Uomini legati alla mafia
Gli affari milionari dell’imprenditore, secondo gli inquirenti, nascondevano il cerchio ristretto dei fedelissimi di Messina Denaro. A partire da Michele Alagna, commercialista di 58 anni, stretto collaboratore di Patti e amministratore di una delle sue società. Ma Alagna non era solo questo.
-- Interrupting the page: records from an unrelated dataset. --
-- ==== Sys2Proof/Machine/Matrix.lean ====
section
/-! DEFINITION. The matrix slot: the group-exact dot product (03), operands and scales (05, 07), checks and drains. -/
namespace Sys2Proof.Machine

/-! ### Fields (Tables 06-7 and 07-5) -/

/-- FMT_A. -/
def mA (f : Nat) : Nat := bitsN f 5 3
/-- FMT_B. -/
def mB (f : Nat) : Nat := bitsN f 8 3
/-- G. -/
def mG (f : Nat) : Nat := 32 * 2 ^ bitsN f 11 2
/-- FMT_OUT. -/
def mOut (f : Nat) : Nat := bitsN f 13 3
/-- ACC. -/
def mAcc (f : Nat) : Bool := bitN f 16
/-- ACCQ. -/
def mAccq (f : Nat) : Nat := bitsN f 17 4
/-- SCA of a mode word. -/
def mSca (m : Nat) : Nat := bitsN m 0 2
/-- SCB. -/
def mScb (m : Nat) : Nat := bitsN m 2 2
/-- SCQ. -/
def mScq (m : Nat) : Nat := bitsN m 4 4
/-- SCO. -/
def mSco (m : Nat) : Bool := bitN m 20

/-- Whether the running sum is INT32 (R202). -/
def intSums (f m : Nat) : Bool :=
  fmtInt (mA f) && fmtInt (mB f) && mSca m = 0 && mScb m = 0 && (mOut f = 6 || mOut f = 2 || mOut f = 3)

/-! ### Decoded values and products (R66, R67, R83, R84) -/

/-- The largest finite F32 value. -/
def f32Max : NumVal := .fin ((2 ^ 24 - 1) * 2 ^ 104) 1

/-- A decoded value beyond the F32 range is infinite (R78). -/
def clipF32 (x : NumVal) : NumVal :=
  match x with
  | .fin m _ => if NumVal.lt f32Max (NumVal.abs x) then .inf (decide (m < 0)) else x
  | y => y

/-- The H16 parts of an operand's code: one, or high and low of a split F32 (R83). -/
def partsOf (split : Bool) (fmt code : Nat) : List NumVal :=
  if split then
    let x := decode 5 code
    let hi := decode 0 (convert 0 .rne x).1
    let lo := if hi.special then .fin 0 1 else decode 0 (convert 0 .rne (NumVal.add x (NumVal.neg hi))).1
    [hi, lo]
  else [decode fmt code]

/-- The decoded values of one row of A, or column of B, over a group (R67): escapes take the side-list entries in order. -/
def lineVals (fmt : Nat) (scale : NumVal) (esc : List Nat) : List Nat → List (List NumVal)
  | [] => []
  | c :: r =>
    if fmt = 4 && c = 0xF then [clipF32 (decode 0 (esc.headD 0))] :: lineVals fmt scale (esc.drop 1) r
    else ((partsOf (fmt = 5) fmt c).map (fun x => clipF32 (NumVal.mul x scale))) :: lineVals fmt scale esc r

/-- The products of one k of one cell: every pair of parts but low × low (R84). -/
def cellProducts (a b : List NumVal) : List NumVal :=
  ((a.zip (List.range a.length)).flatMap (fun x => (b.zip (List.range b.length)).filterMap (fun y =>
    if x.2 + y.2 ≤ 1 then some (NumVal.mul x.1 y.1) else none)))

/-! ### Group values (R70, R73, R78, R85) -/

/-- floor(log2) of a non-zero finite product. -/
def prodExp : NumVal → Option Int
  | .fin m d => if m = 0 then none else some (floorLog2 m.natAbs d)
  | _ => none

/-- The largest of a list of exponents. -/
def maxExp : List Int → Option Int
  | [] => none
  | x :: r => match maxExp r with
    | none => some x
    | some y => some (if y < x then x else y)

/-- A product as a count of units 2^u, to nearest even (R73). -/
def unitsOf (u : Int) : NumVal → Int
  | .fin m d =>
    let q := if u < 0 then roundQ .rne (m.natAbs * 2 ^ (-u).toNat) d else roundQ .rne m.natAbs (d * 2 ^ u.toNat)
    if m < 0 then -(q : Int) else q
  | _ => 0

/-- The window sum of a group's products (R73). -/
def windowSum (ps : List NumVal) : NumVal :=
  match maxExp (ps.filterMap prodExp) with
  | none => .fin 0 1
  | some e => dyadic ((ps.map (unitsOf (e - 40))).foldl (· + ·) 0) (e - 40)

/-- The group value V(g) (R70, R73, R78). -/
def groupValue (exact : Bool) (ps : List NumVal) : NumVal :=
  if ps.any NumVal.isNan then .nan
  else if ps.any NumVal.special then (ps.filter NumVal.special).foldl NumVal.add (.fin 0 1)
  else if exact then ps.foldl NumVal.add (.fin 0 1)
  else windowSum ps

/-- One cell's running sum after a group (R76, R77). -/
def addGroup (int : Bool) (sum : Nat) (v : NumVal) : Nat :=
  if int then
    match NumVal.add (decode 6 sum) v with
    | .fin m d => packInt 32 (m / (d : Int))
    | _ => sum
  else f32Add sum (f32Code v)

/-! ### A block's groups -/

/-- Number of groups of a block. -/
def Block.groups (b : Block) : Nat := (b.K + mG b.fld.toNat - 1) / mG b.fld.toNat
Il commercialista era di fatto il “cognato” del boss latitante, essendo fratello di Francesca, compagna di Messina Denaro e madre di quella figlia alla quale il capomafia si riferisce in un pizzino scrivendo "non l'ho mai vista". Patti dirà poi ai giudici trapanesi che lo indagano di essersi "fidato ciecamente di Alagna" che aveva "conosciuto casualmente da un barbiere".
I guai con la giustizia
Carmelo Patti è stato imputato in numerosi processi per evasione fiscale, fatture false e altri reati tributari da cui è stato però assolto. Nel 2000 la Procura di Marsala chiese l'arresto per Patti, Alagna e altri amministratori delle società ma il Tribunale rigettò la richieste. Per quanto riguarda i rapporti con la criminalità organizzata, tra i suoi principali accusatori vi è l'ex mafioso diventato collaboratore Angelo Siino. “Aiutava ed era aiutato da Cosa nostra e dalla sua ha anche il fatto di essere un massone”, ha detto di lui Siino. Ma nell'entourage di Patti si diceva che Siino lo accusava per contrasti che lui aveva avuto con Nina Bertolino, proprietaria della distilleria di Partinico e cognata del pentito. Oltre a Siino, un altro pentito illustre di Cosa Nostra ha parlato di Patti. "Stu discorso della Valtur l'abbiamo noi nelle mani": sarebbe questa la confidenza che l’allora boss Bernardo Provenzano ha fatto al futuro pentito Nino Giuffrè, poi riportata agli inquirenti.
Il procedimento continua
Dopo sei anni dall’inizio del procedimento di sequestro preventivo, e dopo due dalla morte di Patti, sono emerse nuove rivelazioni che hanno portato all’ulteriore confisca dei beni della famiglia dell’imprenditore. Tra queste, un dato emerso nell'indagine dei pm di Caltanissetta su Antonello Montante, l'ex paladino dell'antimafia e presidente di Confindustria Sicilia arrestato alcuni mesi fa. Un testimone ha raccontato infatti di un "una borsetta a soffietto, come quella che usano i medici" "piena di soldi in banconote da piccolo taglio", consegnata nel 2001 da Montante a Paola Patti, figlia di Carmelo.